(Excerpted records begins)

-- ==== Sys2Proof/Safety.lean ====
section
/-! DEFINITION. The terms in which statements speak of the machine: what a command answers, what
an instruction of a cell changes, and what every reachable state keeps. -/

namespace Sys2Proof.Machine

/-! ## What every reachable state keeps -/

/-- Addresses rise strictly: the form of a memory whose unlisted bytes have no fixed value. -/
def Memory.rising (l : List Host.Cell) : Bool := SMap.sorted l

/-- The memories are in canonical form: device memory and the mailbox slots, whose unlisted bytes
read as zero, list no zero byte; and no granule is listed twice. -/
abbrev State.memoryWf (s : State) : Prop :=
  Memory.wf s.mem.cells = true ∧ Memory.rising s.mem.host = true ∧ Memory.wf s.mail.bar2 = true ∧
    SMap.sorted s.mem.granules = true

/-- Partitions, contexts, ports and fabric blocks as many as the module has (R16, R229, R235, R260,
R284). -/
abbrev State.sized (s : State) : Prop :=
  s.parts.length = 8 ∧ (∀ k ∈ s.parts, k.ctxs.length = 16) ∧ s.fabric.ports.length = 72 ∧ s.fabric.blocks.length = 4

/-! ## Answers -/

/-- A command answers a next state with a property. -/
def Answers (i : Instr) (s : State) (p : State → Prop) : Prop := ∃ t, exec i s = .next t ∧ p t

/-! ## Instructions of a cell -/

/-- A cell that can run an instruction: it is present, its clocks run, it issues for an item, and
the fetch at its PC is allowed (R84, R133). -/
abbrev State.Ready (s : State) (c : Nat) : Prop := s.canIssue c = true ∧ s.fetch c = none

/-- An instruction meets no error that stops it: at most 3 parity errors in a row, after which it has been
replayed (R67), and no error in what it reads (R182, R183). -/
abbrev Unhurt (u : Upset) : Prop := u.parity < 4 ∧ u.bad = none ∧ u.corrected = none

/-- A cell without what an instruction's retirement changes besides its own effect: the wait in
progress, the counters, the samples being taken, and the translations held. -/
def Cell.arch (k : Cell) : Cell :=
  { k with
    wait := none, pmc := Vector.replicate 8 0, pmovf := 0, cycle := 0, slotUsed := 0, countdown := [], latches := []
    tlb := [] }

/-- A back-invalidate snoop to the host (R193). -/
def OutMsg.isSnoop : OutMsg → Bool
  | .snoop _ => true
  | _ => false

/-- The module without its cells, its counter banks, the index of the next free value, and the
coherence with the host: the snoop filters and the snoops sent (R193). -/
def State.rest (s : State) : State :=
  { s with cells := [], banks := [], freeCtr := 0, mem := { s.mem with snoop := [] }
           out := s.out.filter fun m => !m.isSnoop }

/-- Two states hold the same: the same registers of every cell and the same outside the cells. -/
abbrev State.Alike (t u : State) : Prop := (∀ d, (t.cell d).arch = (u.cell d).arch) ∧ t.rest = u.rest

/-- From `s` to `t`, cell `c` becomes `k` and nothing else changes: no other cell, no memory, no
other unit. -/
def CellOnly (s t : State) (c : Nat) (k : Cell) : Prop :=
  (t.cell c).arch = k.arch ∧ (∀ d, d ≠ c → (t.cell d).arch = (s.cell d).arch) ∧ t.rest = s.rest

/-- An instruction completes with its cell as `k` and changes nothing else. -/
def Runs (i : Instr) (s : State) (c : Nat) (k : Cell) : Prop := Answers i s fun t => CellOnly s t c k

/-- An instruction takes an exception on its cell (R138). -/
def Raises (i : Instr) (s : State) (c : Nat) (cause : BitVec 8) (addr : Word) : Prop :=
  Answers i s fun t => t.Alike (s.raise c cause addr)

/-- An instruction completes with its cell as `k` and everything outside the cells as in `u`. -/
def Stores (i : Instr) (s u : State) (c : Nat) (k : Cell) : Prop :=
  Answers i s fun t => (t.cell c).arch = k.arch ∧ (∀ d, d ≠ c → (t.cell d).arch = (s.cell d).arch) ∧ t.rest = u.rest

/-- A vector instruction that writes elements `lo` to `lo + n − 1` of `VD` under its guard and sets the
flags of the guarded ones (R95, R96, R102). -/
def VectorRuns (i : Instr) (s : State) (c : Nat) (o : VOp) (b lo n : Nat) (res : Nat → Nat × BitVec 7) : Prop :=
  let k := s.cell c
  let g := k.guard o.pg o.pn
  Runs i s c ((k.wv o.vd (vecWrite b lo n g o.mz (k.rv o.vd) fun i => (res i).1)).flag
    (vecFlags b lo n g fun i => (res i).2)).adv

/-- The fields that R99 and R115 to R118 require of a scalar, whole-register or atomic access: `AM` 0b00 or
0b01, and zero wherever a field is unused. -/
abbrev PlainForm (o : MOp) (guarded atomic cas : Prop) : Prop :=
  (o.am = 0 ∨ o.am = 1) ∧ o.sc = 0 ∧ (guarded ∨ (o.pg = 0 ∧ o.pn = false)) ∧ (o.am = 1 ∨ cas ∨ o.xi = 0) ∧
    (atomic ∨ (o.rel = false ∧ o.acq = false))

end Sys2Proof.Machine
end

(Excerpted records ends)

| The problem |
Restate word for word the lines of the data above, starting at the line containing "host (R193). -/" and ending at the line containing "s with cells", both included, and nothing more.

| Task response |
/-- A back-invalidate snoop to the host (R193). -/
def OutMsg.isSnoop : OutMsg → Bool
  | .snoop _ => true
  | _ => false

/-- The module without its cells, its counter banks, the index of the next free value, and the
coherence with the host: the snoop filters and the snoops sent (R193). -/
def State.rest (s : State) : State :=
  { s with cells := [], banks := [], freeCtr := 0, mem := { s.mem with snoop := [] }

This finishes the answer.